A simple crawler in python that takes a list of terms as input and fetches structured semantic data for each one from a predefined set of data sources.
semantic_crawler.py
is the main application script. The list of terms is taken from a MySQL database table (terms
) and the result of the crawling and analyzing of the data is stored in a different MySQL table (queries
).
To recreate this database schema use the SQL below
CREATE DATABASE IF NOT EXISTS `pycrawler` DEFAULT CHARACTER SET utf8 COLLATE utf8_general_ci;
USE `pycrawler`;
CREATE TABLE IF NOT EXISTS `queries` (
`qid` int(8) NOT NULL AUTO_INCREMENT,
`tid` int(8) NOT NULL,
`title` varchar(80) NOT NULL,
`summary` text NOT NULL,
`categories` text NOT NULL,
`nouns` text NOT NULL,
`adjectives` text NOT NULL,
`updated` timestamp NOT NULL DEFAULT CURRENT_TIMESTAMP ON UPDATE CURRENT_TIMESTAMP,
`created` timestamp NOT NULL DEFAULT CURRENT_TIMESTAMP,
PRIMARY KEY (`qid`)
) ENGINE=InnoDB DEFAULT CHARSET=utf8 AUTO_INCREMENT=6 ;
CREATE TABLE IF NOT EXISTS `terms` (
`tid` int(11) NOT NULL AUTO_INCREMENT,
`name` varchar(50) NOT NULL,
PRIMARY KEY (`tid`),
FULLTEXT KEY `name` (`name`)
) ENGINE=InnoDB DEFAULT CHARSET=utf8 AUTO_INCREMENT=8 ;
semantic_crawler_cli.py
can be used as a CLI application. It will receive search terms as arguments and the resulting JSON data can be piped to other applications.
Command:
$ python semantic_crawler_cli.py github toroid
Output:
{"adjectives": "web-based,graphical,own,open-source,command-line,Web-based,mobile,anthropomorphized,distributed,private,free,largest,such,several,manga,more", "summary": "GitHub is a web-based Git repository hosting service. It offers all of the distributed revision control and source code management (SCM) functionality of Git as well as adding its own features. Unlike Git, which is strictly a command-line tool, GitHub provides a Web-based graphical interface and desktop as well as mobile integration.

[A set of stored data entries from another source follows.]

/-- R109: the guard state machine in full, for a block that is not hung when the command begins. -/
def Obligations.GuardStateMachine : Prop :=
  (∀ (record : Option TimeRecord) (s t : State), s.hung = false → exec (.init record) s = .next t →
      (t.hung = true ∧ t.gs = s.gs)
        ∨ (t.hung = false ∧ ∃ r : Response, t.trace.head? = some (.response r)
          ∧ ((r.err = .invalidParameter ∧ t.gs = s.gs) ∨ (r.err = .deviceSetupError ∧ t.gs = .failed)
            ∨ (r.err = .i2cWriteError ∧ t.gs = .failed) ∨ (r.err = .ok ∧ t.gs = .ready))))
    ∧ (∀ (i : Instr) (s t : State), (∀ record, i ≠ .init record) → exec i s = .next t → t.gs = s.gs)
    ∧ (∀ s t : State, takeIllegalCommand s = .next t → t.gs = s.gs)
    ∧ (∀ s : State, (stepEdge s).gs = s.gs) ∧ (∀ s t : State, stepRun s = .next t → t.gs = s.gs)
    ∧ (∀ s : State, (stepClear s).gs = s.gs)

/-- Every command that does not hang ends with exactly one response, which leaves the block last, after all its effects
(30_encoding.md R59, 20_memory.md R40 (b)). -/
def Obligations.OneResponsePerCommand : Prop :=
  ∀ (i : Instr) (s t : State), s.hung = false → exec i s = .next t →
    (t.hung = false ∧ t.responses = s.responses + 1 ∧ ∃ r, t.trace.head? = some (.response r))
      ∨ (t.hung = true ∧ t.responses = s.responses)

/-- What a response may hold (30_encoding.md R59, R61): bytes only from PARSE (always `OK`, always 7) and from READ with
`OK` (as many as asked for), never with an error; a nonzero `VAL` with `OK` only from ENC, DEC and MONTH, with an error only
from VTIME and VALARM; the sub-codes only with their error and their command, DEC's exactly when its byte is not BCD. -/
def Obligations.ResponseFieldsFit : Prop :=
  ∀ (i : Instr) (s t : State) (r : Response), s.hung = false → exec i s = .next t → t.hung = false →
    t.trace.head? = some (.response r) →
      (r.err ≠ .ok → r.dout = [])
      ∧ (r.err ≠ .ok → (∀ init rec, i ≠ .vtime init rec) → (∀ rec, i ≠ .valarm rec) → r.val = 0)
      ∧ (r.err = .ok → r.val ≠ 0 → (∃ v, i = .enc v) ∨ (∃ b, i = .dec b) ∨ ∃ c0 c1 c2, i = .month c0 c1 c2)
      ∧ (r.err = .ok → r.dout ≠ [] → (∃ date time, i = .parse date time) ∨ ∃ p a n, i = .read p a n)
      ∧ (∀ date time, i = .parse date time → r.err = .ok ∧ r.dout.length = 7)
      ∧ (∀ p a n, i = .read p a n → r.err = .ok → r.dout.length = n.toNat)
      ∧ (r.detail = .i2cDevice ∨ r.detail = .irqLine → r.err = .deviceSetupError ∧ ∃ rec, i = .init rec)
      ∧ (r.detail = .guard → r.err = .deviceSetupError ∧ s.gs ≠ .ready
          ∧ ((∃ p a n, i = .read p a n) ∨ (∃ a src, i = .write a src) ∨ ∃ src, i = .setalarm src))
      ∧ (r.detail = .notBcd → r.err = .ok)
      ∧ (r.detail = .notBcd ↔ ∃ b, i = .dec b ∧ bcdValid b = false)
      ∧ (r.err = .deviceSetupError → r.detail ≠ .plain)
      ∧ r.err ≠ .illegalCommand
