/-- The row that decoding looks up for a word with a row's `OP` is that row. -/
theorem find?_code_of_mem (r : Row) (hr : r ∈ opcodeRows) :
    opcodeRows.find? (fun x => x.code == r.code) = some r := by
  revert r
  decide

/-- What decoding looks up is a row that the word matches (R65). -/
theorem exists_row_of_opOf (w : CmdWord) (op : Op) (h : opOf w = some op) :
    ∃ r ∈ opcodeRows, r.op = op ∧ w &&& r.mask = r.pattern := by
  unfold opOf at h
  split at h
  · cases h
  · next r hfind =>
    split at h
    · next hmatch => exact ⟨r, List.mem_of_find?_eq_some hfind, Option.some.inj h, hmatch⟩
    · cases h

/-- A word is the command of a row exactly when it matches under the row's mask (R57). -/
theorem opOf_eq_some_iff_match (w : CmdWord) (r : Row) (hr : r ∈ opcodeRows) :
    opOf w = some r.op ↔ w &&& r.mask = r.pattern := by
  constructor
  · intro h
    obtain ⟨r', hr', hop, hmatch⟩ := exists_row_of_opOf w r.op h
    rwa [eq_of_op_eq r' r hr' hr hop] at hmatch
  · intro hmatch
    simp only [opOf, opField_of_match w r hr hmatch, find?_code_of_mem r hr, hmatch, if_true]

/-- At most one row matches a word (R57). -/
theorem row_unique_of_match (w : CmdWord) (r r' : Row) (hr : r ∈ opcodeRows) (hr' : r' ∈ opcodeRows)
    (hmatch : w &&& r.mask = r.pattern) (hmatch' : w &&& r'.mask = r'.pattern) : r = r' :=
  eq_of_code_eq r r' hr hr' ((opField_of_match w r hr hmatch).symm.trans (opField_of_match w r' hr' hmatch'))

/-! ### The fields of a word as numbers, and the illegal words -/

theorem opField_toNat (w : CmdWord) : (opField w).toNat = w.toNat / 2 ^ 28 := by
  simp only [opField, BitVec.extractLsb'_toNat, Nat.shiftRight_eq_div_pow]
  omega

theorem pField_toNat (w : CmdWord) : (pField w).toNat = w.toNat / 2 ^ 27 % 2 := by
  simp only [pField, BitVec.getLsbD, Nat.toNat_testBit]

theorem zField_toNat (w : CmdWord) : (zField w).toNat = w.toNat / 2 ^ 16 % 2 ^ 11 := by
  simp only [zField, BitVec.extractLsb'_toNat, Nat.shiftRight_eq_div_pow]

theorem aField_toNat (w : CmdWord) : (aField w).toNat = w.toNat / 2 ^ 8 % 2 ^ 8 := by
  simp only [aField, BitVec.extractLsb'_toNat, Nat.shiftRight_eq_div_pow]

theorem nField_toNat (w : CmdWord) : (nField w).toNat = w.toNat % 2 ^ 8 := by
  simp only [nField, BitVec.extractLsb'_toNat, Nat.shiftRight_zero]

/-- Some bit of `A` that VTIME reserves is 1 exactly from 2 on. -/
theorem and_0xFE_ne_zero_iff (a : Byte) : ¬ a &&& 0xFE#8 = 0#8 ↔ 2 ≤ a.toNat := by
  revert a
  decide

/-- Every `OP` is that of a row or one of R62's five reserved ones. -/
theorem opField_cases (w : CmdWord) :
    (opField w = 0 ∨ 12 ≤ (opField w).toNat) ∨ opField w = 1 ∨ opField w = 2 ∨ opField w = 3 ∨ opField w = 4
      ∨ opField w = 5 ∨ opField w = 6 ∨ opField w = 7 ∨ opField w = 8 ∨ opField w = 9 ∨ opField w = 10
      ∨ opField w = 11 := by
  generalize opField w = op
  revert op
  decide

/-- R62's list, on the fields of the word. -/
theorem illegalWord_iff_fields (w : CmdWord) :
    Claims.IllegalWord w ↔ (opField w = 0 ∨ 12 ≤ (opField w).toNat) ∨ zField w ≠ 0
      ∨ (pField w = true ∧ (opField w = 1 ∨ opField w = 2 ∨ opField w = 7))
      ∨ (pField w = false ∧ (opField w = 3 ∨ opField w = 4 ∨ opField w = 5 ∨ opField w = 6))
      ∨ (aField w ≠ 0 ∧ (opField w = 3 ∨ opField w = 4 ∨ opField w = 6 ∨ opField w = 8 ∨ opField w = 11))
      ∨ (2 ≤ (aField w).toNat ∧ opField w = 5)
      ∨ (nField w ≠ 0 ∧ (opField w = 1 ∨ opField w = 2))
      ∨ (nField w ≠ 3 ∧ opField w = 3)
      ∨ (nField w ≠ 7 ∧ (opField w = 5 ∨ opField w = 8))
      ∨ (nField w ≠ 5 ∧ opField w = 6) := by
  have hset : pField w = true ↔ (pField w).toNat = 1 := by cases pField w <;> decide
  have hclear : pField w = false ↔ (pField w).toNat = 0 := by cases pField w <;> decide
  simp only [hset, hclear, ← BitVec.toNat_inj, or_assoc, opField_toNat, pField_toNat, zField_toNat, aField_toNat,
    nField_toNat, ne_eq]
  exact Iff.rfl

/-- The illegal words are exactly those that belong to no row of the opcode map (R62). -/
theorem illegalWord_iff_opOf_eq_none (w : CmdWord) : Claims.IllegalWord w ↔ opOf w = none := by
  rw [illegalWord_iff_fields]
  obtain hop | hop | hop | hop | hop | hop | hop | hop | hop | hop | hop | hop := opField_cases w
  · simp only [opOf_reserved w hop, hop, true_or]
  · simp [hop, opOf_of_enc w hop, imp_iff_not_or, or_left_comm]
  · simp [hop, opOf_of_dec w hop, imp_iff_not_or, or_left_comm]
  · simp [hop, opOf_of_month w hop, imp_iff_not_or, or_left_comm]
  · simp [hop, opOf_of_parse w hop, imp_iff_not_or, or_left_comm]
  · simp [hop, opOf_of_vtime w hop, and_0xFE_ne_zero_iff, imp_iff_not_or, or_left_comm]
  · simp [hop, opOf_of_valarm w hop, imp_iff_not_or, or_left_comm]
  · simp [hop, opOf_of_vrange w hop, imp_iff_not_or, or_comm]
  · simp [hop, opOf_of_init w hop, imp_iff_not_or, or_left_comm]
  · simp [hop, opOf_of_read w hop]
  · simp [hop, opOf_of_write w hop]
  · simp [hop, opOf_of_setalarm w hop, imp_iff_not_or]

/-! ### Every word with its operand bytes is decoded -/

/-- Seven bytes are a TimeRecord (R51). -/
theorem exists_timeRecordOfBytes : ∀ din : List Byte, din.length = 7 →
    ∃ record, timeRecordOfBytes din = some record
  | [_, _, _, _, _, _, _], _ => ⟨_, rfl⟩

/-- Five bytes are an AlarmRecord (R52). -/
theorem exists_alarmRecordOfBytes : ∀ din : List Byte, din.length = 5 →
    ∃ record, alarmRecordOfBytes din = some record
  | [_, _, _, _, _], _ => ⟨_, rfl⟩

/-- As many operand bytes as `DLEN` asks for always make a command (R58). -/
theorem exists_assemble (op : Op) (w : CmdWord) (din : List Byte)
    (hlen : din.length = dlenOf op (pField w) (nField w)) : ∃ i, assemble op w din = some i := by
  cases op with
  | enc | dec | parse | vrange | read | write | setalarm => exact ⟨_, rfl⟩
  | month =>
    obtain ⟨c0, c1, c2, rfl⟩ := List.length_eq_three.mp hlen
    exact ⟨_, rfl⟩
  | vtime =>
    obtain ⟨record, hrecord⟩ := exists_timeRecordOfBytes din hlen
    exact ⟨_, by rw [assemble, hrecord]; rfl⟩
  | valarm =>
    obtain ⟨record, hrecord⟩ := exists_alarmRecordOfBytes din hlen
    exact ⟨_, by rw [assemble, hrecord]; rfl⟩
  | init =>
    cases hp : pField w with
    | false => exact ⟨_, by rw [assemble, hp]; rfl⟩
    | true =>
      rw [hp] at hlen
      obtain ⟨record, hrecord⟩ := exists_timeRecordOfBytes din hlen
      exact ⟨_, by rw [assemble, hp, hrecord]; rfl⟩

It also provides access control and several collaboration features such as bug tracking, feature requests, task management, and wikis for every project.\nGitHub offers both plans for private repositories and free accounts, which are usually used to host open-source software projects. As of April 2016, GitHub reports having more than 14 million users and more than 35 million repositories, making it the largest host of source code in the world.\nThe trademark mascot of GitHub is Octocat, an anthropomorphized cat with cephalopod limbs, done in a manga style.", "nouns": "control,Git,features,feature,code,accounts,cephalopod,users,SCM,limbs,GitHub,service,trademark,integration,desktop,access,source,functionality,collaboration,revision,plans,repository,wikis,tool,Octocat,style,task,April,host,management,interface,world,bug,projects,mascot,tracking,repositories,cat,project,requests,software", "categories": "Bug and issue tracking software,Cloud computing providers,Collaborative projects,Community websites,Computing websites,Cross-platform software,Internet properties established in 2008,Project hosting websites,Project management software,South of Market, San Francisco,Technology companies of the United States,Version control", "title": "GitHub"}
{"adjectives": "revolved,toroid,circular,toroidal,hollow", "summary": "In mathematics, a toroid is a surface of revolution with a hole in the middle, like a doughnut. The axis of revolution passes through the hole and so does not intersect the surface. For example when a rectangle is rotated around an axis parallel to one of its edges, then a hollow rectangle-section ring is produced. If the revolved figure is a circle, then the object is called a torus.\nThe term \"toroid\" Is also used to describe a toroidal polyhedron. In this context a toroid need not be circular and may have any number of holes.", "nouns": "polyhedron,revolution,figure,toroid,number,surface,middle,need,ring,doughnut,axis,passes,mathematics,circle,rectangle,object,edges,hole,parallel,term,rectangle-section,torus,holes,context,example", "categories": "Topology,Geometric shapes", "title": "Toroid"}
- MySQLdb
- Wikipedia python library
- Natural Language Processing (NLP) Toolkit